Lung cancer is the leading cause of cancer related death in the United States; non-small cell lung cancer (NSCLC) is the most common type and it is a challenge to treat in the clinic. Studies have shown that cisplatin-loaded nanoparticles are efficacious against NSCLC and can reduce the nephrotoxicity associated with cisplatin. Previously, nitric oxide (NO) was shown to enhance the efficacy of chemo- and radiotherapies in vivo; thus, the aim of this study was to develop a NO- and cisplatin-releasing wrinkle-structured amine-modified mesoporous silica (AMS) nanoparticle for improved NSCLC therapy.

Methods:

The AMS and NO- and cisplatin-loaded AMS materials were prepared and characterized. Platinum (Pt) drug loading was analyzed using inductively coupled plasma-mass spectrometry (ICP-MS), and NO release and in vitro release of cisplatin from AMS materials were investigated. Cytotoxicity of functionalized AMS nanoparticles were tested against human NSCLC cell lines, H596 and A549, and compared with that against normal lung cell lines, WI-38 and BEAS-2B. Pt cellular uptake studies were then performed using these four cell lines.

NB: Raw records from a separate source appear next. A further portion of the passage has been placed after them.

-- ==== Sys2Proof/Tests/Slice0.lean ====
section
/-! SUPPORT. The model's own tests: decoding on words written out from the encoding table, small
vectors of 95_test_vectors.md, and for every statement with hypotheses a state that meets them. -/

namespace Sys2Proof.Tests

open Sys2Proof.Machine

/-! ### small states, built by the host scripts of the spec -/

/-- The hardware after a script from reset. -/
def setUp (script : List (Event NUM)) : State :=
  { State.reset with toEngine := engineRun Config.reference script (Engine.afterReset NUM 0) }

/-- A state with one event pending. -/
def pending (s : State) (ev : Event NUM) : State := { s with events := [ev] }

/-- A state with an error latched: P4's ENCROW with `BPP = 3`. -/
def halted : State := setUp [setdim 8 8, wreg 0x03 0x00000003, commandLine .encrow]

/-- The 2 bpp registers, geometry and palette `PAL1` of 95_test_vectors.md part 2.2. -/
def image (dim ctrl kgeom : Word) (more : List (Event NUM)) : State :=
  setUp ([wreg 0x03 0x00000002, wreg 0x02 dim, wreg 0x01 ctrl, wreg 0x04 kgeom] ++
    loadpal 0 [0, 1 / 4, 1 / 2, 1] ++ more)

/-- V-D6, with the control word `ctrl` and the values of line 1. -/
def twoByTwo (ctrl : Word) (line1 : List NUM) : State :=
  image 0x00020002 ctrl 0x00000121
    (loadker 0 [0, 0, 1 / 2] ++ loadker 1 [0, 0, 1 / 2] ++ loadrow 0 0 [0, 0] ++ loadrow 1 0 line1)

/-- V-D9: three pixels, the kernel of one row, all zero. -/
def zeroKernel (ctrl : Word) : State :=
  image 0x00010003 ctrl 0x00000120 (loadker 0 [0, 0, 0] ++ loadrow 0 0 [3 / 8, 5 / 8, 7 / 8])

/-- V-D8: four pixels at `1/4`, the Floyd-Steinberg kernel. -/
def uniform : State :=
  image 0x00010004 0x00000001 0x00000121
    (loadker 0 [0, 0, 7 / 16] ++ loadker 1 [3 / 16, 5 / 16, 1 / 16] ++
      loadrow 0 0 [1 / 4, 1 / 4, 1 / 4, 1 / 4])

/-- V-D14: line 1 of a serpentine image, two-column kernel. -/
def serpentineLine : State :=
  image 0x00020004 0x00000003 0x00000010
    (loadker 0 [0, 1 / 2] ++ loadrow 0 0 [0, 0, 0, 0] ++ loadrow 1 0 [3 / 8, 3 / 8, 3 / 8, 3 / 8])

/-- The tile of V-E1. -/
def tile : State :=
  setUp ([wreg 0x03 0x00000002, wreg 0x02 0x00080008] ++
    loadidx 0 [0, 1, 2, 3, 0, 1, 2, 3] ++ loadidx 1 [3, 3, 3, 3, 0, 0, 0, 0] ++
    loadidx 2 [1, 0, 0, 0, 0, 0, 0, 0] ++ loadidx 3 [0, 0, 0, 0, 0, 0, 0, 2] ++
    loadidx 4 (List.replicate 8 0) ++ loadidx 5 (List.replicate 8 3) ++
    loadidx 6 (List.replicate 8 1) ++ loadidx 7 (List.replicate 8 2))

/-- The palette of V-N1 to V-N7 with an operand of NEAR. -/
def query (q : List NUM) : State :=
  setUp ([wreg 0x03 0x00000022] ++ loadpal 0 [0, 1, 1, 0] ++ loadpal 1 [0, 1, 0, 0] ++
    loadpal 2 [0, 1, 0, 0] ++ q.zipIdx.map fun v => wmemNum (.qin (Fin.ofNat 4 v.2)) v.1)

/-- What a command leaves, for the tests. -/
def resultOf (i : Instr) (s : State) : State :=
  match exec i s with
  | .next t => t
  | .fault _ => s
  | .refused _ => s

/-- What a step leaves, for the tests. -/
def stepOf (s : State) : State :=
  match step s with
  | .next t => t
  | .fault _ => s
  | .refused _ => s

/-- Indices `0 .. n-1` of a slot. -/
def indices (s : State) (slot n : Nat) : List Nat :=
  (List.range n).map fun x => (idxAt Config.reference s.toEngine slot x).toNat

/-- Channel `c` of pixels `0 .. n-1` of a line. -/
def values (s : State) (y n c : Nat) : List NUM :=
  (List.range n).map fun x => gridAt Config.reference s.toEngine y x c

/-! ### well-formedness (30_encoding.md R93) -/

theorem test_line_index_too_wide_is_ill_formed : ¬(Instr.dline 65536).WellFormed := by decide
theorem test_largest_line_index_is_well_formed : (Instr.dline 65535).WellFormed := by decide

/-! ### decoding: `rsv`, `imm` and `op` written out bit by bit (30_encoding.md R90, R91, R94) -/

theorem test_decode_nop :
    decode (0b00000000#8 ++ 0b0000000000000000#16 ++ 0b00000000#8) = .ok .nop := by decide
theorem test_decode_dline :
    decode (0b00000000#8 ++ 0b1010000000000111#16 ++ 0b00000001#8) = .ok (.dline 40967) := by decide
theorem test_decode_near :
    decode (0b00000000#8 ++ 0b0000000000000000#16 ++ 0b00000010#8) = .ok .near := by decide
theorem test_decode_encrow :
    decode (0b00000000#8 ++ 0b0000000000000000#16 ++ 0b00000011#8) = .ok .encrow := by decide
theorem test_decode_sreset :
    decode (0b00000000#8 ++ 0b0000000000000000#16 ++ 0b00000100#8) = .ok .sreset := by decide

/-- The words of V-C1 are illegal, each for its reason. -/
theorem test_decode_illegal :
    decode 0x01000003 = .error .reservedBits ∧ decode 0x00000103 = .error .immediate ∧
      decode 0x00000005 = .error .opcode ∧ decode 0x000001FF = .error .immediate ∧
      decode 0x01000004 = .error .reservedBits ∧ decode 0x00000100 = .error .immediate := by
  decide

theorem test_table_words :
    decodeTableWord 32 0x00000701 = some (.dline 7) ∧ decodeTableWord 32 0x00000005 = none ∧
      decodeTableWord 8 0x03 = some .encrow := by
  decide

theorem test_fetch_word_runs_first :
    stepOf (State.reset.withFetchWord 32 0x00000002) =
      { State.reset with err := true, ecode := 2, ecmd := 0x00000002 } := by
  decide +kernel

/-! ### the commands, on vectors of 95_test_vectors.md -/

theorem test_nop_in_halted_state : resultOf .nop halted = halted := by decide +kernel

/-- V-D13: three channels, a value above 1 clamped for the decision and not stored. -/
theorem test_dline_three_channels :
    let s := setUp ([wreg 0x03 0x00000022, wreg 0x02 0x00020002, wreg 0x01 1, wreg 0x04 0x121] ++
      loadker 0 [0, 0, 1 / 2] ++ loadker 1 [0, 1 / 2, 0] ++ loadpal 0 [0, 1, 0, 1] ++
      loadpal 1 [0, 0, 1, 1] ++ loadpal 2 [0, 0, 0, 1] ++ loadrow 0 0 [1 / 2, 3 / 4] ++
      loadrow 1 0 [1 / 4, 7 / 8] ++ loadrow 1 1 [1 / 4, 5 / 4] ++ loadrow 1 2 [0, 9 / 8])
    let t := resultOf (.dline 1) s
    (indices t 1 2, values t 1 2 0, values t 1 2 1, values t 1 2 2) =
      ([0, 3], [1 / 4, 1], [1 / 4, 11 / 8], [0, 9 / 8]) := by
  decide +kernel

The results were then compared to those obtained for cisplatin.

Results:

For both NSCLC cell lines, the toxicity of NO- and cisplatin-loaded silica nanoparticles (NO-Si-DETA-cisplatin-AMS) was significantly higher than that of silica nanoparticles loaded with only cisplatin (Si-DETA-cisplatin-AMS). In contrast, the toxicity of NO-Si-DETA-cisplatin-AMS toward normal lung cell lines was not significantly different from that of Si-DETA-cisplatin-AMS (normal lung fibroblast cells WI-38) or was lower than that of Si-DETA-cisplatin-AMS (normal lung epithelial cells BEAS-2B). The calculated therapeutic index of NO-Si-DETA-cisplatin-AMS was higher than that of Si-DETA-cisplatin-AMS and free cisplatin, based on both WI-38 and BEAS-2B data. When treated with Si-DETA-cisplatin-AMS, Pt cellular uptake was highest in BEAS-2B, then H596, WI-38 and A549, which corresponds to the toxicity data, and Pt uptake was higher in NSCLC cells when treated with NO-Si-DETA-cisplatin-AMS, compared to Si-DETA-cisplatin-AMS; however, differences in Pt uptake were not statistically significant.

Conclusions:

The NO-induced sensitization of tumor cell death demonstrates that NO is a promising enhancer of platinum-based lung cancer therapy, and our new therapy may be useful to enhance efficacy of Pt therapy in the clinic.